▶ Recorded data:
- - - - -

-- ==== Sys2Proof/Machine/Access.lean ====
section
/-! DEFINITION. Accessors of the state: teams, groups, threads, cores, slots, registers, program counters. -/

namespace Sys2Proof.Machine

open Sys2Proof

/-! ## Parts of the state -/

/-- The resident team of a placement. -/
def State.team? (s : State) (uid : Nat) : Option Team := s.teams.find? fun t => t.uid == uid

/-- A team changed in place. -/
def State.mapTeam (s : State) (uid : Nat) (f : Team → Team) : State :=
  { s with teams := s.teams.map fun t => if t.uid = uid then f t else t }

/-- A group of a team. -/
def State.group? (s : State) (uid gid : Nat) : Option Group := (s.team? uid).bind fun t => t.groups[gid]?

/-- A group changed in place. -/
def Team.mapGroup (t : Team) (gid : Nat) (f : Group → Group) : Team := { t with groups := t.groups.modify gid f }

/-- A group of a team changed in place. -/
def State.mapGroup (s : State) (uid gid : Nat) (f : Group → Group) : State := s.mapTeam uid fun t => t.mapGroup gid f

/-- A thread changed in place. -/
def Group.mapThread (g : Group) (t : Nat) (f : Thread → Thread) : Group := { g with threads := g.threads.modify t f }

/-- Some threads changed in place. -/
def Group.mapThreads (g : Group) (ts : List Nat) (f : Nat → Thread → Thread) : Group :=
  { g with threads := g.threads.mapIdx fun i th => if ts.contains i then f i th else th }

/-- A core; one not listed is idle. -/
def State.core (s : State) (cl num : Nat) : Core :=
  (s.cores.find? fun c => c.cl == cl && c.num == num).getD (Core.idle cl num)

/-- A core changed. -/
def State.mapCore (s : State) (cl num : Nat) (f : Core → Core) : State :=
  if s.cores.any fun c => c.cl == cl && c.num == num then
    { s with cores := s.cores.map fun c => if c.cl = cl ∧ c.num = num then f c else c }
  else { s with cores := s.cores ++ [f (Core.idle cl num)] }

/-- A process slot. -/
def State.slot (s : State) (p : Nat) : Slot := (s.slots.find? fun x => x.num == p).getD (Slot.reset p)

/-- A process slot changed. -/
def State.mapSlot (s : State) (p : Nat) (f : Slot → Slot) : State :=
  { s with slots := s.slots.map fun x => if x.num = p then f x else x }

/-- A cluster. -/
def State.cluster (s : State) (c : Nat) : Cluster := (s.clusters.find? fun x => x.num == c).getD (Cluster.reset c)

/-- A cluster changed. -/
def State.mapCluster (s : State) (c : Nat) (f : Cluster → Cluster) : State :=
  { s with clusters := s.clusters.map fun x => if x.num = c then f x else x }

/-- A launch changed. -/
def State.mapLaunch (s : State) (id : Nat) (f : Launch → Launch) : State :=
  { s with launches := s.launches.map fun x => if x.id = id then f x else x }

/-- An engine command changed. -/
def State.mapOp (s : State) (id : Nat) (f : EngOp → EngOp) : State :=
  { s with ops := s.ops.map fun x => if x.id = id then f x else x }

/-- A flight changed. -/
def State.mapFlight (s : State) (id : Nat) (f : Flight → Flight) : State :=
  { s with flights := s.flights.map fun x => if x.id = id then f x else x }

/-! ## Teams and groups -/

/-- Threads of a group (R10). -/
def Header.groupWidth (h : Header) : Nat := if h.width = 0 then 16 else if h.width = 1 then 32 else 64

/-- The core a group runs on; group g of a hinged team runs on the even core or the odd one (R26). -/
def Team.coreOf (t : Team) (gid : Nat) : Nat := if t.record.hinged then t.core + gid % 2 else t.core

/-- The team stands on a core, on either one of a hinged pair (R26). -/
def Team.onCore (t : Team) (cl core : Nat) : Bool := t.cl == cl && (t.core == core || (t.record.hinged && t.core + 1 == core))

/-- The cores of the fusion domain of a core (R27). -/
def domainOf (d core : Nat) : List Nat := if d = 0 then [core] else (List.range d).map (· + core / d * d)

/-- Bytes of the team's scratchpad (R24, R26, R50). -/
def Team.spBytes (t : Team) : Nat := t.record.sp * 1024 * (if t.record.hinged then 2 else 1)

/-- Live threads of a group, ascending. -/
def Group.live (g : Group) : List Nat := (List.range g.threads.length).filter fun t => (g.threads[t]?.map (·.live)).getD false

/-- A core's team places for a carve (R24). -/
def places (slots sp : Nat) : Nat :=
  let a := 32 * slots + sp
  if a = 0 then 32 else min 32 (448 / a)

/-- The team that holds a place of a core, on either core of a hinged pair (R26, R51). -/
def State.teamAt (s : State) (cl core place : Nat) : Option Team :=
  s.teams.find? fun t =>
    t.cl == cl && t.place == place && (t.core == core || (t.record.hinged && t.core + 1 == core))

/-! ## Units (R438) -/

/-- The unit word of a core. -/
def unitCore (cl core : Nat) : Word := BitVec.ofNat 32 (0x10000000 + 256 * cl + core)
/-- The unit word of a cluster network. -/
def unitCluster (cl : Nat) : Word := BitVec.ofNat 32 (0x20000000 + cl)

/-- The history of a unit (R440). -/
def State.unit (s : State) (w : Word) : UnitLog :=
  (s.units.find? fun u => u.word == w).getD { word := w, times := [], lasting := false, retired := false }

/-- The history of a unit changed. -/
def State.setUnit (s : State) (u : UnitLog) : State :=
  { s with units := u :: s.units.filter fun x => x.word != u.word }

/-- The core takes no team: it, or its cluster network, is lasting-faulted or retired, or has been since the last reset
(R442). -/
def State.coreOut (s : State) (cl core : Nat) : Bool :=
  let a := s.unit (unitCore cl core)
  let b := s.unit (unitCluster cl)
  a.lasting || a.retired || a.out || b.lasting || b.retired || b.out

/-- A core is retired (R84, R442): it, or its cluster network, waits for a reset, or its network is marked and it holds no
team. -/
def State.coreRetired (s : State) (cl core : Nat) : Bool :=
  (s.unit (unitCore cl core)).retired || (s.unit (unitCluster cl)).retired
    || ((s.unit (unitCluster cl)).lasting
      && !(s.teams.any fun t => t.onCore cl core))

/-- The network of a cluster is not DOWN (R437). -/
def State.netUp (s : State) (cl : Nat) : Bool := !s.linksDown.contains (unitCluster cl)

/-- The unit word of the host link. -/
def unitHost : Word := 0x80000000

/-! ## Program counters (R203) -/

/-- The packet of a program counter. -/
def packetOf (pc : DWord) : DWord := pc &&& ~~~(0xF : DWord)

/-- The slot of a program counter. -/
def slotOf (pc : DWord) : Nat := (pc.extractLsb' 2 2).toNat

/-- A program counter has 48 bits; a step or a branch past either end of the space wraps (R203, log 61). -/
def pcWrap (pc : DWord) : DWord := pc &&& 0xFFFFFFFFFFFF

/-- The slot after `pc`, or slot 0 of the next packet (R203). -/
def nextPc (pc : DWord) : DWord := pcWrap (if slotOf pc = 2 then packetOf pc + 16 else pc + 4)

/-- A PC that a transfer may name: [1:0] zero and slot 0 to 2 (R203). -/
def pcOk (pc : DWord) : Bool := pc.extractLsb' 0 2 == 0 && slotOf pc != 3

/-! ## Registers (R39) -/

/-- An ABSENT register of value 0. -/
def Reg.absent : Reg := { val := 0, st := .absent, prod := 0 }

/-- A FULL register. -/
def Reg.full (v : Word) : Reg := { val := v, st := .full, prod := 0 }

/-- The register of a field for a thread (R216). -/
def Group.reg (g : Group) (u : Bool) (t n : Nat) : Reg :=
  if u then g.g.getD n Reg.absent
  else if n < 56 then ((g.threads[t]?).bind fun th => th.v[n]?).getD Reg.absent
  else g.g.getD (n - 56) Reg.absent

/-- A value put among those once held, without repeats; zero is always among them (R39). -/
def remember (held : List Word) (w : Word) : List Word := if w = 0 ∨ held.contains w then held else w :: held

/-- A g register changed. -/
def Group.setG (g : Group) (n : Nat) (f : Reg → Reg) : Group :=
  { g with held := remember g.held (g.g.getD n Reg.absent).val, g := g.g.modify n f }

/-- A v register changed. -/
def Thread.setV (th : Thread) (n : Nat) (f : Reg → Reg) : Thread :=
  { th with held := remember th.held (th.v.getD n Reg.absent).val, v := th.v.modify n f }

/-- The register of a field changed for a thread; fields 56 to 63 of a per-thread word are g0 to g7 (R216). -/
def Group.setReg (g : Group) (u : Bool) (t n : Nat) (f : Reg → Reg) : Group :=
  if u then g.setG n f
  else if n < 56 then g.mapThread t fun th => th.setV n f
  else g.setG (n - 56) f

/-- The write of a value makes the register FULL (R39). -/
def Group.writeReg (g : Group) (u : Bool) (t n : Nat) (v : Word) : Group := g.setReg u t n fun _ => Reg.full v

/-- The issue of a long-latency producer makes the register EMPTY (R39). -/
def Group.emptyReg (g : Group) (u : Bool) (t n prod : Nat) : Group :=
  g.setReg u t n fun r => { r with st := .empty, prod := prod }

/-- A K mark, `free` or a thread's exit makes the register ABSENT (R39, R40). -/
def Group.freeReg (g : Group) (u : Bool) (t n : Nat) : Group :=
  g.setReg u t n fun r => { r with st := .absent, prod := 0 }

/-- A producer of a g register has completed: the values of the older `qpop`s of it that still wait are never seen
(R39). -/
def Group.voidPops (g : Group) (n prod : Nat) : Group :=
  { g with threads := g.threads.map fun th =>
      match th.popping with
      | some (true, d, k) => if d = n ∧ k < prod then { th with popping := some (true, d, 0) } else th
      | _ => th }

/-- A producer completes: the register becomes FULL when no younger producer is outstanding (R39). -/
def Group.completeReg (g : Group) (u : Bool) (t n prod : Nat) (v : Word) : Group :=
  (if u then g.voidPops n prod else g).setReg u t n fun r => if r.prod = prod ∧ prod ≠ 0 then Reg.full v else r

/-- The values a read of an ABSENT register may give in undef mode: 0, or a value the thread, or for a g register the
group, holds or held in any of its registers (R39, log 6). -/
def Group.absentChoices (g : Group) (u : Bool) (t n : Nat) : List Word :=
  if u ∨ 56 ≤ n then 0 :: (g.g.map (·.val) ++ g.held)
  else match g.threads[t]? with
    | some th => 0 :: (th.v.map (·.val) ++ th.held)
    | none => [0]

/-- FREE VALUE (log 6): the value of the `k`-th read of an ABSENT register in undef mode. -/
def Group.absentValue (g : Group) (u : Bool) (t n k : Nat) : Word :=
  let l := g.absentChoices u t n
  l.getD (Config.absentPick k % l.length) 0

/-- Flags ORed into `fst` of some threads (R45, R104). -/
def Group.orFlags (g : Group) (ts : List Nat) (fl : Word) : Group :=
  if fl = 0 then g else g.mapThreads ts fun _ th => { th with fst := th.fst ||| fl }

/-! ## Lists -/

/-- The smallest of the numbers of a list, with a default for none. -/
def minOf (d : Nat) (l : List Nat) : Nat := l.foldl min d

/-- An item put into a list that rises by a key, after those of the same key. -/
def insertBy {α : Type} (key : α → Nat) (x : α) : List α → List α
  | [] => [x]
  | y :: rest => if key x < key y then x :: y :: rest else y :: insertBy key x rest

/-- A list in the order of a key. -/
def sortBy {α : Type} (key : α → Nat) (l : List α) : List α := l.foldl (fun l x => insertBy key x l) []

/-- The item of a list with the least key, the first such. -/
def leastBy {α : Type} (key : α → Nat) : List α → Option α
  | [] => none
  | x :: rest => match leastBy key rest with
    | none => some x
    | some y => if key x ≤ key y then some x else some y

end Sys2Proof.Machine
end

- - - - -

▶ Work task: An exact copy of the lines above between the line holding "core changed. -/" and the line holding "process slot. -/", inclusive, is the whole answer.

▶ Response area:
/-- A core changed. -/
def State.mapCore (s : State) (cl num : Nat) (f : Core → Core) : State :=
  if s.cores.any fun c => c.cl == cl && c.num == num then
    { s with cores := s.cores.map fun c => if c.cl = cl ∧ c.num = num then f c else c }
  else { s with cores := s.cores ++ [f (Core.idle cl num)] }

/-- A process slot. -/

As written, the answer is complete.